- DVD cover
- Starring: Gabriel Macht; Patrick J. Adams; Rick Hoffman; Meghan Markle; Sarah Rafferty; Gina Torres;
- No. of episodes: 16

Release
- Original network: USA Network
- Original release: July 12, 2017 – April 25, 2018

Season chronology
- ← Previous Season 6 Next → Season 8

= Suits season 7 =

The seventh season of the American legal drama Suits was ordered on August 3, 2016, and started airing on USA Network in the United States July 12, 2017. The season has five series regulars playing employees at the fictional Pearson Specter Litt law firm in Manhattan: Gabriel Macht, Patrick J. Adams, Rick Hoffman, Meghan Markle, and Sarah Rafferty. Gina Torres is credited as the sixth regular only for the episodes that she appears in, following her departure last season.

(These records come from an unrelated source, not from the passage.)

/-- The rest of a SWEEP_PROGRAM's decode: its program is read and checked whole. Log entry 49 (DEDUCED). -/
def Dev.decodeProgram (d : Dev) (n q : Nat) (c : Cmd) : Dev :=
  let h := c.word 16
  let o := d.obj (objIndex h)
  let off := 32 * fld c.raw 20 4
  let count := fld c.raw 24 4
  let t := fld c.raw 28 1
  if count = 0 || 65536 < count || !o.holds off (32 * count) then d.completeCmd q c .aborted .decode 0 0
  else match d.tryRead n (c.holder q) h o [(off, 32 * count)] with
    | (d, none) => d
    | (d, some x) =>
      if x.status ≠ .ok then d.completeCmd q c x.status .none (hitInfo h o x) 0
      else
        let bs := d.readObj o off (32 * count)
        let hs := rawHandles count bs
        match hs.find? fun x => !d.liveHandle x.1 with
        | some x => d.completeCmd q c .staleObject .none (x.1.setWidth 64) 0
        | none => match hs.find? fun x => !d.handleOwned n x.1 x.2 with
          | some x => d.completeCmd q c .ownerDenied .none (x.1.setWidth 64) 0
          | none => match parseProgram count bs with
            | none => d.completeCmd q c .aborted .decode 0 0
            | some is =>
              if d.programOk n t is then
                let refs := hs.map (·.1)
                (d.addRefs refs).modCmd q c.seq fun x =>
                  { x with ph := .decoded, refs := x.refs ++ refs, prog := is }
              else d.completeCmd q c .aborted .decode 0 0

/-- The order of R136 among commands that name one tile: start mark, queue, sequence number. -/
def Dev.progKey (d : Dev) (q : Nat) (c : Cmd) : List Nat :=
  let mark := if c.unscheduled then c.decodedAt.toNat + 1
    else match d.run c.actId c.inst with
      | some r => r.startMark.toNat
      | none => c.decodedAt.toNat + 1
  [mark, q, c.seq.toNat]

/-- The command's start mark has come: its activity runs, or it is unscheduled. -/
def Dev.markKnown (d : Dev) (c : Cmd) : Bool := c.unscheduled || (d.run c.actId c.inst).isSome

/-- Every command for the same tile that is earlier in that order has completed, those not yet started too. -/
def Dev.programFirst (d : Dev) (q : Nat) (c : Cmd) : Bool :=
  (d.cmds.filter fun x => x.2.opcode == 2 && fld x.2.raw 28 1 == fld c.raw 28 1 &&
    (x.2.ph == .started || x.2.ph == .running || (x.2.ph == .decoded && d.markKnown x.2))).all fun x =>
      (x.1 == q && x.2.seq == c.seq) || lexLt (d.progKey q c) (d.progKey x.1 x.2)

/-- The sequencer of the gang takes the program. -/
def Dev.installProgram (d : Dev) (n q : Nat) (c : Cmd) : Dev :=
  let t := fld c.raw 28 1
  let g := d.gangOf t
  let p : Prog :=
    { queue := Fin.ofNat 4096 q, seq := c.seq, clearing := n, members := g.1, rows := g.2.1, cols := g.2.2,
      instrs := c.prog, srStream := BitVec.ofNat 16 (fld c.raw 30 2), stepKey := c.stepKey, issued := [],
      done := [], flights := [], epilogues := [], movers := [], stopped := false, status := .ok,
      detail := .none, info := 0 }
  (d.modTile t fun s => { s with prog := some p }).modCmd q c.seq fun x => { x with ph := .running }

/-- Log entry 33 (DEDUCED). -/
def doSweepProgram (q : Nat) (seq : Word) (d : Dev) : Dev :=
  match d.cmd q seq, d.queueClr q with
  | some c, some n =>
    if c.opcode != 2 then d
    else if c.ph = .decoding then d.decodeProgram n q c
    else if c.ph = .started && (d.tile (fld c.raw 28 1)).prog.isNone && d.programFirst q c then
      d.installProgram n q c
    else d
  | _, _ => d

def execSweepProgram (q : Que) (seq : Word) (s : State) : Out := act s (doSweepProgram q.val seq)

/-! ## SWEEP and ACC_ADD issue (R129, R130) -/

/-- The rounding of STRICT steps (R108): the clearing's default, RNE for SR. -/
def Dev.stepRound (d : Dev) (n : Nat) : Rm :=
  match d.rounding n 7 with
  | .sr => .rne
  | rm => rm

/-- A SWEEP issues: start words are saved in the replay buffers and anchors predicted.
Log entry 47 (DEDUCED). -/
def Dev.issueSweep (d : Dev) (t : Nat) (g : Prog) (idx : Nat) (i : SwInstr) (init : Bool) (slot k : Nat) : Dev :=
  let start := g.members.map fun m => (m, slotStart (d.tile m) init slot)
  let work := start.map fun x => (x.1, predict (d.mode g.clearing) (d.tile x.1) i k x.2)
  let f : Flight := { idx := idx, isAdd := false, slot := slot, start := start, work := work, replays := 0 }
  d.modProg t fun p => { p with issued := p.issued ++ [idx], flights := p.flights ++ [f] }

/-- The next SWEEP of the program that tile `t` leads issues once R129's conditions hold. -/
def doSweep (t : Nat) (d : Dev) : Dev :=
  match (d.tile t).prog with
  | none => d
  | some g => match g.nextCalc with
    | some (idx, .sweep fa fb bA bB tA tB init epi ao bo as bs slot k ac ef eb ea sk bk rnd dst pr) =>
      let i : SwInstr := .sweep fa fb bA bB tA tB init epi ao bo as bs slot k ac ef eb ea sk bk rnd dst pr
      if g.calcReady (d.readsOf g) idx i then d.issueSweep t g idx i init slot k else d
    | _ => d

def execSweep (t : Tile) (s : State) : Out := act s (doSweep t.val)

/-- The next ACC_ADD issues. -/
def doAccAdd (t : Nat) (d : Dev) : Dev :=
  match (d.tile t).prog with
  | none => d
  | some g => match g.nextCalc with
    | some (idx, .accAdd a b) =>
      if g.calcReady (d.readsOf g) idx (.accAdd a b) then
        let start := g.members.map fun m => (m, (d.tile m).slotWords a)
        let f : Flight := { idx := idx, isAdd := true, slot := a, start := start, work := [], replays := 0 }
        d.modProg t fun p => { p with issued := p.issued ++ [idx], flights := p.flights ++ [f] }
      else d
    | _ => d

def execAccAdd (t : Tile) (s : State) : Out := act s (doAccAdd t.val)

/-! ## SWEEP_COMMIT (R98, R99, R110–R112, R130, R135) -/

/-- What a flight's pass leaves on each member. -/
def Dev.flightPass (d : Dev) (g : Prog) (f : Flight) : List (Nat × List ElemRes) :=
  let n := g.clearing
  match g.instrs[f.idx]? with
  | some (.sweep fa fb bA bB tA tB init epi ao bo as bs slot k ac ef eb ea sk bk rnd dst pr) =>
    (f.start.zip f.work).map fun x => (x.1.1,
      tilePass (d.mode n) (d.stepRound n) (d.tile x.1.1)
        (.sweep fa fb bA bB tA tB init epi ao bo as bs slot k ac ef eb ea sk bk rnd dst pr) k x.1.2 x.2.2)
  | some (.accAdd a b) => f.start.map fun x => (x.1, tileAdd (d.tile x.1) a b)
  | _ => []

/-- Sticky conditions and counters of a commit (R110, the NUM block). -/
def numCommit (start word : List AW) (flags : FpFlags) (x : Num) : Num :=
  let news (p : Acc → Bool) : Nat :=
    ((start.zip word).filter fun w => p (Acc.ofWord w.2) && !p (Acc.ofWord w.1)).length
  let st := putBit x.status 1 (x.status.getLsbD 1 || news (·.esc) != 0)
  let st := putBit st 2 (st.getLsbD 2 || news (·.loss) != 0)
  let st := putBit st 3 (st.getLsbD 3 || news (·.sat) != 0)
  { x with status := st ||| ((flags &&& 0x1D).setWidth 32 <<< 8), sat := satAdd x.sat (news (·.sat)) }

/-- The NaN events of a commit, one for each element whose NAN is new, in gang coordinates (R111).
Log entry 45 (DEDUCED). -/
def commitEvents (g : Prog) (f : Flight) (strict stop : Bool) (outs : List (Nat × List ElemRes)) :
    List NanEvent :=
  outs.zipIdx.flatMap fun o =>
    (o.1.2.zipIdx.filterMap fun e => e.1.lane.map fun k => (e.2, k)).map fun e =>
      { source := b2n strict, tile := o.1.1, queue := g.queue.val, seq := g.seq, sweep := f.idx,
        row := 32 * (o.2 / g.cols) + e.1 / 32, col := 32 * (o.2 % g.cols) + e.1 % 32, k := e.2,
        stopped := stop }

/-- The words of a flight are committed: written to the slot, their conditions noted. -/
def Dev.commitWords (d : Dev) (g : Prog) (f : Flight) (outs : List (Nat × List ElemRes)) : Dev :=
  let d := outs.foldl (fun d o => d.modTile o.1 fun s => s.setSlot f.slot (o.2.map (·.word))) d
  let start := f.start.flatMap (·.2)
  let word := outs.flatMap fun o => o.2.map (·.word)
  let flags := (outs.flatMap (·.2)).foldl (fun a e => a ||| e.flags) 0
  d.modNum g.clearing (numCommit start word flags)

/-- The conversions of a STRICT sweep's start words count: their conversion NaNs, an event for each member, and
their losses (R83, R106, R109). Log entry 45 (DEDUCED). -/
def Dev.strictStarts (d : Dev) (g : Prog) (f : Flight) : Dev :=
  f.start.foldl (fun d s => (d.convNans g.clearing 1 s.1 g.queue.val g.seq f.idx (strictNans s.2)).lossConversions
    g.clearing (strictLosses s.2)) d

/-- A flight converts its start words: a STRICT sweep with terms. -/
def Dev.startsStrict (d : Dev) (g : Prog) (f : Flight) : Bool :=
  d.mode g.clearing == .strict && match g.instrs[f.idx]? with
    | some (.sweep _ _ _ _ _ _ _ _ _ _ _ _ _ k _ _ _ _ _ _ _ _ _) => k != 0
    | _ => false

The season featured the 100th episode of the series, which was directed by Patrick J. Adams and aired August 30, 2017. To celebrate the series' milestone, the main cast (including Gina Torres) and creator Aaron Korsh came together at ATX Television Festival for a live read-through of the series' pilot script. They were joined by Abigail Spencer and Nick Wechsler to read for the episode's guest stars.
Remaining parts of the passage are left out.